The information obtained by the sensor is mainly associated with the LST. We solve Equation (8) for the NSAT considering the LSE and LST as prior knowledge. The process is similar to the inversion calculation of the LST and LSE described above, but the two parameters are simultaneously used as the input information. Table 6 summarizes the retrieval errors of the NSAT for different models.
Figure 6 shows the distribution of the NSAT inversion errors when the three models are the most accurate. The NSAT retrieval accuracies of the models are high.
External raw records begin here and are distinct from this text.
/-- Rows of a transfer moved one after the other, each read and then written; the effects performed, and where a row faults its fault with the
rows left (R327). -/
def Plan.move (p : Plan) : List (Nat × Nat) → List Effect → M (List Effect × Option (Trap × List (Nat × Nat)))
  | [], done => return (done, none)
  | r :: rs, done => do
    match ← tryM (p.rowAt r.2 r.1) with
    | .error t => return (done, some (t, rs))
    | .ok effs => do
      accessEffs effs
      modify (fun s => s.performAll s.cur (6 + p.ch) effs)
      p.move rs (done ++ effs)

/-- The rows of a transfer in the order they move: any, where it matters (R327). -/
def Plan.order (p : Plan) (rows : List (Nat × Nat)) : M (List (Nat × Nat)) := do
  if p.ssp = p.dsp ∨ p.dpitch.natAbs < p.dstRow then do
    let v ← pick
    return shuffle rows.length v rows
  else return rows

/-- The arrivals of `n` rows of a transfer left to count (R335). -/
def Plan.arrivals (p : Plan) (n : Nat) : List Nat := if p.sw.isSome then (List.replicate n (Machine.arrivals p.dstRow)).flatten else []

/-- The rows of a started transfer moved (R327, R328, R340): under a trap action every element is checked before any is written; of a byte that
several rows write the last is any of them; with a fault a part of the rows' pieces is written, and of the arrivals counted, that no rule chooses. -/
def moveXfer (ch : Nat) (x : Xfer) : M Unit := do
  let c ← core
  let p := x.plan c ch x.f x.d
  let rows := x.ix.zipIdx
  let fault (t : Trap) : M Unit := modify (fun s => xferFault s s.cur ch x t)
  let done : M Unit := modCore (·.setXfer ch { x with todo := false, arr := p.arrivals p.nrow })
  if 0 < (← p.trapped) then
    match ← tryM (rows.mapM (fun r => p.rowAt r.2 r.1)) with
    | .error t => fault t
    | .ok effs => do
      let s ← get
      match effsViol (s.see s.cur) s.cur (6 + ch) effs.flatten with
      | some v => fault (boundTrap (6 + ch) (xferTrap ch x.tn 6 0 .bound 0) p.nel v)
      | none => do
        let effs ← orderEffs effs.flatten
        accessEffs effs
        modify (fun s => s.performAll s.cur (6 + ch) effs)
        done
  else do
    let rows ← p.order rows
    match ← p.move rows [] with
    | (effs, none) => do
      if effsMeet effs then
        let again ← orderEffs effs
        modify (fun s => s.performAll s.cur (6 + ch) again)
      done
    | (_, some (t, left)) => do
      let v ← pick
      let good ← left.filterMapM (fun r => do
        match ← tryM (p.rowAt r.2 r.1) with
        | .ok effs => return some effs
        | .error _ => return none)
      let effs := somePieces v (good.flatten.flatMap Effect.pieces)
      accessEffs effs
      modify (fun s => s.performAll s.cur (6 + ch) effs)
      let n ← pick
      let arr := (p.arrivals (rows.length - 1 - left.length)).zipIdx.filter (fun e => n.testBit e.2)
      modify (fun s =>
        let (s, x) := arr.foldl (fun (a : State × Xfer) e => a.1.countArrival a.2 e.1) (s, x)
        xferFault s s.cur ch x t)

/-- The transfer at the head of a channel's order, where it may start (R320, R182). -/
def Core.startable (c : Core) (ch : Nat) : Option Xfer :=
  if c.mode == CoreMode.running && !c.dbg.halted && (!c.dbg.stepping || c.dbg.stepeng == 6) then
    match (c.queue (6 + ch)).head? with
    | some (.xfer id) => (c.journal ch).find? (fun (x : Xfer) => x.id == id)
    | _ => none
  else none
/-- Started transfers of a channel whose rows are still to move: at a halt they run on (R339). -/
def Core.movable (c : Core) (ch : Nat) : List Xfer :=
  if c.mode == CoreMode.running then (c.journal ch).filter (fun (x : Xfer) => x.place == XferPlace.moving && x.todo) else []

/-- COPY_TRANSFER_START (R320, R325): the transfer at the head of its channel's order starts, and its rows move at once or later; or the rows of
one that has started move: transfers of a channel are in flight together, and which goes on, no rule chooses (R344, log 51). -/
def execCopyTransferStart (ch : BitVec 3) (s : State) : Host.Outcome State Fault Refusal :=
  let c := s.core s.cur
  let n := ch.toNat
  let run (m : M Unit) (s1 : State) : Host.Outcome State Fault Refusal :=
    match m.run s1 with
    | .ok (_, t) => .next { t with stalled := false }
    | .error _ => .next { s with stalled := true }
  let begin_ (x : Xfer) (s1 : State) : Host.Outcome State Fault Refusal :=
    run (do
      startXfer n x
      let now ← pickBelow 2
      let c ← core
      if now = 0 then
        match (c.movable n).find? (fun (y : Xfer) => y.id == x.id) with
        | some y => moveXfer n y
        | none => pure ()
      modCore (·.endStep (6 + n))) (s1.updCore s.cur (fun c => c.setQueue (6 + n) ((c.queue (6 + n)).drop 1)))
  match c.startable n, c.movable n with
  | none, [] => .fault .notEnabled
  | some x, [] => begin_ x s
  | head, y :: ys =>
    let s1 := { s with picks := s.picks + 1 }
    let v := Config.oracle s.picks
    match head, v % 2 with
    | some x, 0 => begin_ x s1
    | _, _ => run (moveXfer n ((y :: ys).getD (v / 2 % (ys.length + 1)) y)) s1

/-- The arrivals a core's transfers still have to count: channel, transfer, bytes, its place in the transfer's list. -/
def Core.arrivalList (c : Core) : List (Nat × Xfer × Nat × Nat) :=
  (List.range 8).flatMap (fun ch => (c.journal ch).flatMap (fun (x : Xfer) =>
    if x.place = .moving then x.arr.zipIdx.map (fun a => (ch, x, a.1, a.2)) else []))

/-- SYNC_WORD_ARRIVAL (R335): the k-th arrival under way is counted, once no matrix engine streams from its word's bank group (R46). -/
def execSyncWordArrival (k : BitVec 8) (s : State) : Host.Outcome State Fault Refusal :=
  match (s.core s.cur).arrivalList[k.toNat]? with
  | none => .fault .notEnabled
  | some (ch, x, n, j) =>
    if x.sw.any (fun w => (s.core w.1).streams w.2 16) then .next { s with stalled := true }
    else
    let (t, x) := s.countArrival x n
    .next { t.updCore s.cur (·.setXfer ch { x with arr := x.arr.eraseIdx j }) with stalled := false }

/-- COPY_TRANSFER_COMPLETE (R329): a transfer whose bytes are all counted; which of them, no rule chooses. -/
def execCopyTransferComplete (ch : BitVec 3) (s : State) : Host.Outcome State Fault Refusal :=
  let ready := ((s.core s.cur).journal ch.toNat).filter (fun (x : Xfer) => x.place == XferPlace.moving && !x.todo && x.arr.isEmpty)
  match ready with
  | [] => .fault .notEnabled
  | [x] => .next { s.updCore s.cur (·.dropXfer ch.toNat x.id) with stalled := false }
  | x :: _ =>
    let y := ready.getD (Config.oracle s.picks % ready.length) x
    .next { s.updCore s.cur (·.dropXfer ch.toNat y.id) with stalled := false, picks := s.picks + 1 }

/-! ### CP lanes (R330-R337) -/

/-- A fault of a CP lane: Table 11.6. -/
def cpTrap (c : Cmd) (cause : Nat) : FaultClass → Word → Trap :=
  fun cls va => ⟨cls, 6, chanOf c.instr, BitVec.ofNat 64 (cause + opOf c.raw * 2 ^ 16), va, none, none⟩

/-- Whether a copy-aperture store before index `pos` in fetch order may still take its place (R320); one that its loop
holds does not. -/
def Core.cstBefore (c : Core) (pos : Nat) : Bool :=
  (cmdsOf (c.queue 0)).any (fun m => (match m.instr with | .cst .. => true | _ => false) && (c.holdsFor m).isNone && decide (m.idx < pos))

/-- A CP lane (R320): it starts at the head of its channel's order, behind every copy-aperture store before it. -/
def cpLane (s : State) (pre body : M Unit) : Host.Outcome State Fault Refusal :=
  if (s.core s.cur).cstBefore s.cmd.pos then settle s (.error (.wait ⟨0, 0, 0, 0, 0⟩))
  else engineLane s ⟨Tok.none, [], []⟩ pre (fun _ => body)

/-- `cp.wait` (R331). -/
def execCpWait (ch : BitVec 3) (_xa : XReg) (s : State) : Host.Outcome State Fault Refusal :=
  cpLane s (pure ()) (do
    let x ← captured 0 (cpTrap s.cmd 8)
    let id := x.toNat % 2 ^ 32
    let c ← core
    if ¬ atOrAfter 32 (c.cp.done.getD ch.toNat 0).toNat id then waitFor 7 (BitVec.ofNat 64 id))

/-- `cp.tw` (R332): it waits for the transfers that have started with an entry it writes; one that has not started reads its entry only then
(R325). -/
def execCpTw (sp : Bool) (ch : BitVec 3) (tn : BitVec 6) (_xa : XReg) (cnt : BitVec 6) (s : State) :
    Host.Outcome State Fault Refusal :=
  cpLane s (if 63 < tn.toNat + cnt.toNat then laneIllegal 32 6 else pure ()) (do
    let xa ← captured 0 (cpTrap s.cmd 8)
    if xa.toNat % 64 ≠ 0 then raise (cpTrap s.cmd 9 .align xa)
    let n := cnt.toNat + 1
    let c ← core
    let uses (x : Xfer) : Bool := decide (tn.toNat ≤ x.tn) && decide (x.tn < tn.toNat + n) && x.place != XferPlace.waiting
    if (List.range 8).any (fun h => (c.journal h).any uses) then waitFor 0
    let b ← readSide (if sp then .sp else .dv) (cpTrap s.cmd 9) xa 0 (64 * n)
    match (List.range b.length).find? (fun i => (b.getD i (0, false)).2) with
    | some i => raise (cpTrap s.cmd 9 .poison (xa + BitVec.ofNat 64 i))
    | none => pure ()
    let entry (j : Nat) : List Word := (List.range 8).map (fun w => BitVec.ofNat 64 (leNat ((b.bytes.drop (64 * j + 8 * w)).take 8)))
    for j in List.range n do
      match tmplRefused ((entry j).map BitVec.toNat) with
      | some (dw, lo, w) =>
        raise (tmplTrap 0xB5 ch.toNat (tn.toNat + j) dw lo w (bits ((entry j).getD dw 0).toNat lo w) false s.cmd.lane)
      | none => pure ()
    modCore (fun c => { c with cp := { c.cp with
      tmpl := (List.range n).foldl (fun m j => amPut (List.replicate 8 0) m (tn.toNat + j) (entry j)) c.cp.tmpl } }))

/-- `cp.cancel` (R333): every incomplete transfer of the channel. -/
def execCpCancel (ch : BitVec 3) (s : State) : Host.Outcome State Fault Refusal :=
  cpLane s (pure ()) (do
    let c ← core
    modify (fun s => (c.journal ch.toNat).foldl (fun s x => s.cancelXfer s.cur ch.toNat x) s))

/-- `sw.init` (R336). -/
def execSwInit (_ch : BitVec 3) (_xa _xb : XReg) (s : State) : Host.Outcome State Fault Refusal :=
  cpLane s (pure ()) (do
    let xa ← captured 0 (cpTrap s.cmd 8)
    let xb ← captured 1 (cpTrap s.cmd 8)
    let (k, o) ← plainWord (cpTrap s.cmd 4) xa 16 16
    modify (fun s => s.setSyncWord k o ⟨xb.toNat % 2 ^ 32, 0, ((s.core k).syncWord o).gen, 0, 0, 0⟩))

/-- A sync word looked at by a waiter, which consumes its poison, and whether the generation has been reached (R337). -/
def lookSync (c : Cmd) (xa : Word) (g : Nat) : M (SyncWord × Bool) := do
  let (k, o) ← plainWord (cpTrap c 4) xa 16 16
  let s ← get
  if (s.core k).spPoisoned o 16 then raise (cpTrap c 4 .poison xa)
  let w := (s.core k).syncWord o
  return (w, atOrAfter 16 w.gen g)

/-- `sw.wait` (R337). -/
def execSwWait (_ch : BitVec 3) (_xa _xg : XReg) (s : State) : Host.Outcome State Fault Refusal :=
  cpLane s (pure ()) (do
    let xa ← captured 0 (cpTrap s.cmd 8)
    let xg ← captured 1 (cpTrap s.cmd 8)
    let g := xg.toNat % 2 ^ 16
    let (w, met) ← lookSync s.cmd xa g
    if w.flags / 2 % 2 = 1 then
      let t := cpTrap s.cmd 4 .syncfault xa
      raise { t with stat := t.stat ||| BitVec.ofNat 64 (w.fsrc % 8 * 2 ^ 4 + w.fsrc / 8 % 4 * 2 ^ 14 + w.ftid * 2 ^ 32) }
    if w.flags % 2 = 1 then raise (cpTrap s.cmd 0 .syncover xa)
    if ¬ met then waitFor 6 (xa &&& 0x1FFFFFF) 0 g)

/-- `sw.wait.st` (R337). -/
def execSwWaitSt (_ch : BitVec 3) (_xa _xg _xr : XReg) (s : State) : Host.Outcome State Fault Refusal :=
  cpLane s (pure ()) (do
    let xa ← captured 0 (cpTrap s.cmd 8)
    let xg ← captured 1 (cpTrap s.cmd 8)
    let xr ← captured 2 (cpTrap s.cmd 8)
    let g := xg.toNat % 2 ^ 16
    ownWord (cpTrap s.cmd 4) xr
    let (k, o) ← plainWord (cpTrap s.cmd 4) xr 8 8
    let (w, met) ← lookSync s.cmd xa g
    if ¬ met ∧ w.flags % 4 = 0 then waitFor 6 (xa &&& 0x1FFFFFF) 0 g
    let v := w.gen + w.flags % 2 * 2 ^ 16 + w.flags / 2 % 2 * 2 ^ 17 + met.toNat * 2 ^ 18 + w.count * 2 ^ 32
    modify (fun s => s.updCore k (fun c => c.writeSp o (leBytes 8 v) [])))

/-! ### `qflush` (R163) -/

/-- The queues a `qflush` names. -/
def flushSlots (cp : BitVec 8) (q : BitVec 5) : List Slot :=
  ((List.range 5).filter (fun b => q.getLsbD b)).map (· + 1) ++ ((List.range 8).filter (fun b => cp.getLsbD b)).map (· + 6)

/-- Whether a flush leaves a command of a named queue: routed after it, or in LD, ST, VX or XQ begun already. -/
def flushKeeps (k : Slot) (pos : Nat) (m : Cmd) : Bool :=
  decide (pos < m.pos) || (if k = 1 ∨ k = 2 ∨ k = 3 then m.started else k == 5 && m.accepted)

/-- A core's queues flushed as `qflush` at index `pos` of the control core does; units forget the waits removed. -/
def State.flush (s : State) (k : Nat) (slots : List Slot) (pos : Nat) : State :=
  let c := s.core k
  let gone (q : Slot) (m : Cmd) : Bool := slots.contains q && !flushKeeps q pos m
  let xqGone : List Nat := ((cmdsOf (c.queue 5)).filter (gone 5)).map (·.idx)
  let c := c.mapQueues (fun q es => es.filter (fun e => match e with
    | .cmd m => !gone q m
    | .gate m => !((slots.contains q && decide (m.pos ≤ pos)) || (xqGone.contains m.idx && !m.accepted))
    | .mark id _ _ _ => !(slots.contains q && decide (id < pos))
    | _ => true))
  let nestGone := c.mx.nest.any (fun (n : Nest) => slots.contains 4 && decide (n.cmd.pos ≤ pos))
  let c : Core := { c with mx := { c.mx with nest := if nestGone then none else c.mx.nest } }
  let c := slots.foldl (fun c q => c.clearWait q) c
  let s := s.setCore k c
  let s := ((List.range 8).filter (fun ch => slots.contains (6 + ch))).foldl (fun s ch =>
    ((s.core k).journal ch).foldl (fun s (x : Xfer) => if x.ccidx < pos then s.cancelXfer k ch x else s) s) s
  let here (u : UnitWait) : Bool := u.core == k && !(cmdsOf ((s.core k).queue 5)).any (fun m => m.idx == u.idx) &&
    !((List.range 5).any (fun q => ((s.core k).queue q).any (fun e => match e with | .gate m => m.idx == u.idx | _ => false)))
  { s with sync := { s.sync with
      waits := s.sync.waits.filter (fun w => !here w.2)
      sems := s.sync.sems.map (fun e => (e.1, { e.2 with waits := e.2.waits.filter (fun u => !here u) })) } }

/-- `qflush` (R160, R163). -/
def execQflush (cp : BitVec 8) (q : BitVec 5) (s : State) : Host.Outcome State Fault Refusal :=
  ccLane s (do
    if s.cmd.iter.any (fun g => !g.tail) then ccIllegal 24 8
    modify (fun t => t.flush t.cur (flushSlots cp q) s.cmd.idx))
Model 2 (20, 22, 23, 29, 31, 32, LSE, LST) achieves the highest retrieval accuracy (MAE and RMSE of 0.78 K and 0.89 K, respectively), followed by Models 1 (29, 31, 32, WVC, LSE, LST) and 3 (29, 31, 32, 33, LSE, LST), which have MAE and RMSE values of 0.89 K and 1.13 K, respectively, and 1.01 K and 1.26 K, respectively. A comparison of Models 1 and 3 shows that the NSAT retrieval accuracy can be improved by replacing band 33 with the water vapor band information. The retrieval accuracy is different for different band combinations, and the optimal combination must be selected considering the band settings of thermal infrared instruments in specific applications.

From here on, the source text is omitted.